The behavior is the following in case of S3AFileSystem.getFileStatus:
A client with S3Guard
B client without S3Guard (Directly to S3)

* OOB OVERWRITE, authoritative mode:
** A client creates F1 file
** B client overwrites F1 file with F2 (Same, or different file size)
** A client's getFileStatus returns F1 metadata

* OOB OVERWRITE, NOT authoritative mode:
** A client creates F1 file
** B client overwrites F1 file with F2 (Same, or different file size)
** A client's getFileStatus returns F2 metadata. In not authoritative mode we check S3 for the file. If the modification time of the file in S3 is greater than in S3Guard, we can safely return the S3 file metadata and update the cache.

* OOB DELETE, authoritative mode:
** A client creates F file
** B client deletes F file
** A client's getFileStatus returns that the file is still there

* OOB DELETE, NOT authoritative mode:
** A client creates F file
** B client deletes F file
** A client's getFileStatus returns that the file is still there

As you can see, authoritative and NOT authoritative mode behaves the same at OOB DELETE case.

File listing: ITestS3GuardTtl for the cases for file listing (e.g  S3AFileSystem.listFiles). Users are able to how much time do they want a listing to be authoritative.

I had to modify two tests in {{ITestS3GuardListConsistency}} because of this modified behaviour in S3AFileSystem/S3Guard authoritative mode.

[~fabbri], please review this patch if you have time.


was (Author: gabor.bota):
This integration test is for documenting and defining how S3Guard should behave in case of out-of-band (OOB) operations.

The behavior is the following in case of S3AFileSystem.getFileStatus:
A client with S3Guard
B client without S3Guard (Directly to S3)

* OOB OVERWRITE, authoritative mode:
** A client creates F1 file
** B client overwrites F1 file with F2 (Same, or different file size)
** A client's getFileStatus returns F1 metadata

* OOB OVERWRITE, NOT authoritative mode:
** A client creates F1 file
** B client overwrites F1 file with F2 (Same, or different file size)
** A client's getFileStatus returns F2 metadata.
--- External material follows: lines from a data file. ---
/-- The next chunk write in progress is done, funded by its group (R377). -/
def State.belNext (s : State) : State :=
  match s.bel.run with
  | none => s
  | some r =>
    match r.steps with
    | [] => { s with bel := { s.bel with run := none } }
    | x :: rest =>
      let run := if rest.isEmpty then none else some { r with steps := rest }
      (({ s with bel := { s.bel with run := run, busyPs := s.bel.busyPs + 80000 } }).belWritten x).portGoes

/-- A Beat passes at the port (R376). -/
def State.portBeat (s : State) : State :=
  ({ s with bel := { s.bel with busyPs := s.bel.busyPs - Config.beatPs s.bar.rate } }).portGoes

/-! ### BELFRY_WRITE (07 R195, R377) -/

/-- BELFRY_WRITE: LEN 0 moves nothing (06 R153); otherwise its chunks wait for the port. -/
def State.belWrite (s : State) (j : Job) : State :=
  if lenOf j.rq == 0 then j.reply s 0x00 0
  else
    let job : BelJob := ⟨j.rid, j.rq, j.kit, 0, false⟩
    ({ s with bel := { s.bel with jobs := s.bel.jobs ++ [job] } }).atPort (.write j.rid)

/-- Bytes of the next chunk at an address: up to 32, of what is left, ending before a page that may not be written. -/
def Bel.chunkLen (b : Bel) (a left : Nat) : Nat :=
  let n := min 32 left
  let edge := (a / 256 + 1) * 256
  if edge < a + n && !b.writable (a / 256 + 1) then edge - a else n

/-- The chunk writes of one chunk of a BELFRY_WRITE: the first at the Kit's charge, retries at maintenance's (R377). -/
def chunkSteps (tries : Nat) (put : BelPut) (fin : Option BelEnd) : List BelStep :=
  (List.range (tries + 1)).map fun i =>
    ⟨i == 0, false, if i == tries then put else .again, if i == tries then fin else none⟩

/-- BELFRY_CHUNK_WRITE (R377): the next chunk of the BELFRY_WRITE at the port goes to it, with `tries` retries. -/
def State.chunkWrite (s : State) (tries : Nat) (good : Bool) : State :=
  match s.bel.port with
  | .write rid :: _ =>
    match s.bel.jobs.find? fun j => j.rid == rid with
    | none => ({ s with bel := { s.bel with port := s.bel.port.drop 1 } }).portGoes
    | some j =>
      let a := belAddr j.rq + j.done
      if !s.belActive || j.failed then s
      else if j.done == lenOf j.rq || !s.bel.writable (a / 256) then
        if s.bel.run.isSome then s else (s.belWriteEnds j).portGoes
      else
        let n := s.bel.chunkLen a (lenOf j.rq - j.done)
        let j' := { j with done := if good then j.done + n else j.done, failed := !good }
        let s1 := { s with bel := { s.bel with jobs := updWhere (fun x => x.rid == rid) (fun _ => j') s.bel.jobs } }
        let ends := j'.done == lenOf j.rq || !s.bel.writable ((a + n) / 256)
        let l := if good then
            chunkSteps tries (.data a ((j.rq.payload.drop j.done).take n)) (if ends then some (.write rid) else none)
          else chunkSteps 2 (.undefined a n) (some (.writeFails rid a))
        let s2 := s1.belStart l
        if s.belPaced then s2 else s2.portGoes
  | _ => s

/-! ### Critical records (R380, R381) -/

/-- Both copies of a record take a new generation (R381). -/
def State.putRec (s : State) (r : RecId) (body : List Byte) : State :=
  let p := recPlace r
  let f := frameRec p.2.2 ((s.bel.genOf r + 1) % 256) body
  let s1 := (s.belPut p.1 f (chunksOf p.1 p.2.2)).belPut p.2.1 f (chunksOf p.2.1 p.2.2)
  { s1 with bel := { s1.bel with recAbsent := s1.bel.recAbsent.filter fun x => x != r } }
In not authoritative mode we check S3 for the file. If the modification time of the file in S3 is greater than in S3Guard, we can safely return the S3 file metadata and update the cache.

* OOB DELETE, authoritative mode:
** A client creates F file
** B client deletes F file
** A client's getFileStatus returns that the file is still there

* OOB DELETE, NOT authoritative mode:
** A client creates F file
** B client deletes F file
** A client's getFileStatus returns that the file is still there

As you can see, authoritative and NOT authoritative mode behaves the same at OOB DELETE case.

File listing: ITestS3GuardTtl for the cases for file listing (e.g  S3AFileSystem.listFiles). Users are able to how much time do they want a listing to be authoritative.

I had to modify two tests in {{ITestS3GuardListConsistency}} because of this modified behaviour in S3AFileSystem/S3Guard authoritative mode.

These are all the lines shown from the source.